Esta única política resolve os principais problemas econômicos

Nota do Editor
O Ministro da Economia Paulo Guedes, em um evento recente, disse,
corretamente, que:

Nós somos 200 milhões de trouxas explorados por duas empreiteiras, quatro
bancos, uma produtora de petróleo, e seis distribuidoras de gás. Não há surpresa
em por que o povo brasileiro segue empobrecido. São poucos produtores,
mercados cartelizados, preços caros, e, ainda por cima, uma chuva de impostos.
Sobra o quê? Sobra pouco. Então, despertar as forças competitivas é o que nós
estamos fazendo desde o início.
E prosseguiu:

Nós não despertamos, ainda, as forças de mercado. Jamais despertamos as forças


de mercado. O Brasil é um gigante acorrentado. O Brasil é um país amarrado por
todos os lados.
E então ele citou seus dois livros favoritos sobre o assunto: O caminho da
servidão e Prosperidade por meio da competição.

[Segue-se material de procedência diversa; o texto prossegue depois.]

-- ==== Sys2Proof/Word.lean ====
section
/-! DEFINITION. The words of the machine: bytes, code lengths, and the bit reader's three registers as one record.
Bit 0 is the least significant bit and every value is unsigned (00_scope.md R10). -/

namespace Sys2Proof

/-- A byte of the input stream, of the window or of the output stream (20_memory.md R50). -/
abbrev Byte := BitVec 8

/-- One entry of a CodeLengthTable: 4 bits, 0 to 15; 0 means the symbol has no codeword (10_state.md R28). -/
abbrev CodeLen := BitVec 4

/-- The bit reader's state (10_state.md §2): the queue of input bytes not yet wholly consumed (R21), how many bits of
its first byte are consumed (R22: 3 bits, 0 to 7), and the count of bits consumed since RESET (R23). -/
structure Reader where
  inq    : List Byte
  bitoff : BitVec 3
  bitpos : Nat
  deriving DecidableEq, Repr

end Sys2Proof
end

Em "O Caminho da Servidão", Friedrich Hayek explica em detalhes como a


expansão de políticas estatizantes destrói a capacidade produtiva e a capacidade de
iniciativa de um povo. Trata-se de uma explicação simples, porém detalhada, de
como o estatismo degenera os regimes políticos, cria corrupção e destrói os
sistemas econômicos.

Tal fenômeno, lamentavelmente, já ocorreu diversas vezes na história. O mais


recente exemplo prático é o da Venezuela, cujos cidadãos estão sofrendo
exatamente esta degeneração completa do regime político e econômico, com
hiperinflação, destruição de riqueza e milhões de pessoas fugindo do próprio país.

Já "Prosperidade por meio da Competição", de Ludwig Wilhelm Erhard, o homem


responsável pela reconstrução da Alemanha após a Segunda Guerra Mundial, é um
livro que pode ser visto como um complemento ao de Hayek.

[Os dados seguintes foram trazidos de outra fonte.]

-- ==== Sys2Proof/WellFormed.lean ====
section
/-! DEFINITION. Well-formed instructions. An operand that is a bit field of the stream is a bit vector of that width,
so only the operands of internal operations have a range to check. -/

namespace Sys2Proof

/-- The bits of `v` begin the bits of `w`. -/
def Codeword.begins (v w : Codeword) : Bool :=
  decide (v.len ≤ w.len) && w.code >>> (w.len - v.len) == v.code

/-- A codeword BUILD can make: 1 to 15 bits, a value of that many bits, an LL, D or CL symbol (R125). -/
def Codeword.wf (w : Codeword) : Bool :=
  decide (1 ≤ w.len) && decide (w.len ≤ Config.maxCodeLen) && decide (w.code < 2 ^ w.len) &&
    decide (w.sym < CodeKind.size .ll)

/-- No codeword begins another one (30_encoding.md R94). -/
def Code.prefixFree : Code → Bool
  | [] => true
  | w :: ws => ws.all (fun v => !v.begins w && !w.begins v) && Code.prefixFree ws

/-- Every symbol has at most one codeword, and symbols ascend (41_huffman.md R130). -/
def Code.symbolsAscend : Code → Bool
  | [] => true
  | w :: ws => ws.all (fun v => decide (w.sym < v.sym)) && Code.symbolsAscend ws

/-- A code as BUILD returns one (R125 to R130). -/
def Code.wf (T : Code) : Bool := T.all Codeword.wf && T.prefixFree && T.symbolsAscend

/-- Well-formed instructions: READ_BITS is 0 to 16 bits wide (R116, 00_scope.md R8), BUILD's table has one entry for
each symbol of its alphabet (R125), DECODE's operand is a code (R132), and COPY_MATCH has a distance of 1 to 65536 and
a length of 3 to 65538 (R141). -/
def Instr.wf : Instr → Bool
  | .readBits n => decide (n ≤ 16)
  | .build kind lens => lens.length == kind.size
  | .decode T => T.wf
  | .copyMatch d l => decide (1 ≤ d) && decide (d ≤ 65536) && decide (3 ≤ l) && decide (l ≤ 65538)
  | .blkStored _ | .blkFixed _ | .blkDynamic _ | .blkReserved _ | .storedHdr _ _ | .storedByte _ | .storedEnd
  | .dynCounts _ _ _ | .clLen _ | .clSet _ | .clRep16 _ | .clZero17 _ | .clZero18 _ | .lit _ | .eob | .len257
  | .len258 | .len259 | .len260 | .len261 | .len262 | .len263 | .len264 | .len265 _ | .len266 _ | .len267 _
  | .len268 _ | .len269 _ | .len270 _ | .len271 _ | .len272 _ | .len273 _ | .len274 _ | .len275 _ | .len276 _
  | .len277 _ | .len278 _ | .len279 _ | .len280 _ | .len281 _ | .len282 _ | .len283 _ | .len284 _ | .len285 _
  | .invalid286 | .invalid287 | .dist0 | .dist1 | .dist2 | .dist3 | .dist4 _ | .dist5 _ | .dist6 _ | .dist7 _
  | .dist8 _ | .dist9 _ | .dist10 _ | .dist11 _ | .dist12 _ | .dist13 _ | .dist14 _ | .dist15 _ | .dist16 _
  | .dist17 _ | .dist18 _ | .dist19 _ | .dist20 _ | .dist21 _ | .dist22 _ | .dist23 _ | .dist24 _ | .dist25 _
  | .dist26 _ | .dist27 _ | .dist28 _ | .dist29 _ | .dist30 _ | .dist31 _ | .feed _ | .alignToByte | .avail
  | .append _ | .reset | .decompress _ | .eof => true

/-- `i` is well formed. -/
abbrev WellFormed (i : Instr) : Prop := i.wf = true

end Sys2Proof
end

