-- ==== Sys2Proof/Machine/Memory.lean ====
section
/-! DEFINITION. The window memory (20_memory.md R57, R58): its canonical form, and reading and writing one byte. -/

namespace Sys2Proof.Machine

/-- Addresses strictly rise, from `least` on, and stay below the window's size. -/
def Memory.wfFrom (least : Nat) : Memory → Bool
  | [] => true
  | c :: m => decide (least ≤ c.1) && decide (c.1 < Config.windowSize) && Memory.wfFrom (c.1 + 1) m

/-- The canonical form: strictly rising addresses of the window (R57). An unlisted address has no value, so no entry can
equal what an unlisted address reads as. -/
def Memory.wf (m : Memory) : Bool := Memory.wfFrom 0 m

/-- The byte at a key, if one was written. -/
def Memory.get (m : Memory) (a : Nat) : Option Byte :=
  match m with
  | [] => none
  | c :: m => if c.1 = a then some c.2 else Memory.get m a

/-- The memory with one byte written, in canonical form. -/
def Memory.set (m : Memory) (a : Nat) (v : Byte) : Memory :=
  match m with
  | [] => [(a, v)]
  | c :: m =>
    if a < c.1 then (a, v) :: c :: m
    else if a = c.1 then (a, v) :: m
    else c :: Memory.set m a v

/-- `MemRead(a, 1)` (R58): the byte `win[a mod 65536]`; a 16-bit address wraps by itself. -/
def Memory.read (m : Memory) (a : BitVec 16) : Option Byte := m.get a.toNat

/-- `MemWrite(a, 1, v)` (R58). -/
def Memory.write (m : Memory) (a : BitVec 16) (v : Byte) : Memory := m.set a.toNat v

end Sys2Proof.Machine
end

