-- ==== Sys2Proof/Machine/Header.lean ====
section
/-! DEFINITION. The block header elements (43_block_decoder.md §1, §3, §5): each writes `bfinal` (R150), then continues
HDR_UNIT by its BTYPE. -/

namespace Sys2Proof.Machine

/-- BLK_STORED (R150, R151): the rest of the partly consumed byte is discarded and LEN and NLEN are next. -/
def execBlkStored (bfinal : Bool) (s : State) : Result :=
  .next { s with bfinal := bfinal, rd := s.rd.align, phase := .storedHdr }

/-- BLK_FIXED (R150, R155): the fixed lengths are loaded and the body begins; the unit commits. -/
def execBlkFixed (bfinal : Bool) (s : State) : Result :=
  .next (State.commit { s with bfinal := bfinal, llLen := fixedLL, distLen := fixedD, kind := .fixed, fsm := .body })

/-- BLK_DYNAMIC (R150, R156): the counts are next. -/
def execBlkDynamic (bfinal : Bool) (s : State) : Result :=
  .next { s with bfinal := bfinal, phase := .dynCounts }

/-- BLK_RESERVED (R150, R166): FormatError(E_RESERVED_BTYPE). -/
def execBlkReserved (bfinal : Bool) (s : State) : Result :=
  .next (State.raise .reservedBtype { s with bfinal := bfinal })

end Sys2Proof.Machine
end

Neste livro, Erhard — que foi discípulo de Wilhelm Roepke, que, por sua vez,
havia sido discípulo de Ludwig von Mises — narra o que efetivamente foi feito
para reconstruir a economia alemã do pós-guerra. Trata-se, portanto, de um livro
que explica e ilustra na prática o que efetivamente deve ser feito para se reconstruir
um país devastado por políticas estatizantes.

Ao passo que Hayek explica como os povos degeneram seus sistemas políticos e
econômicos por meio do estatismo, Erhard mostra como, por meio do
desenvolvimento dos mercados e do estímulo à competição, os povos conseguem
produtividade e enriquecimento.

Paulo Guedes, ao citar o livro de Erhard, demonstra estar muito bem


instrumentado. Resta saber se o deixarão colocar as medidas em prática.

A seguir, um artigo sobre este essencial livro de Erhard.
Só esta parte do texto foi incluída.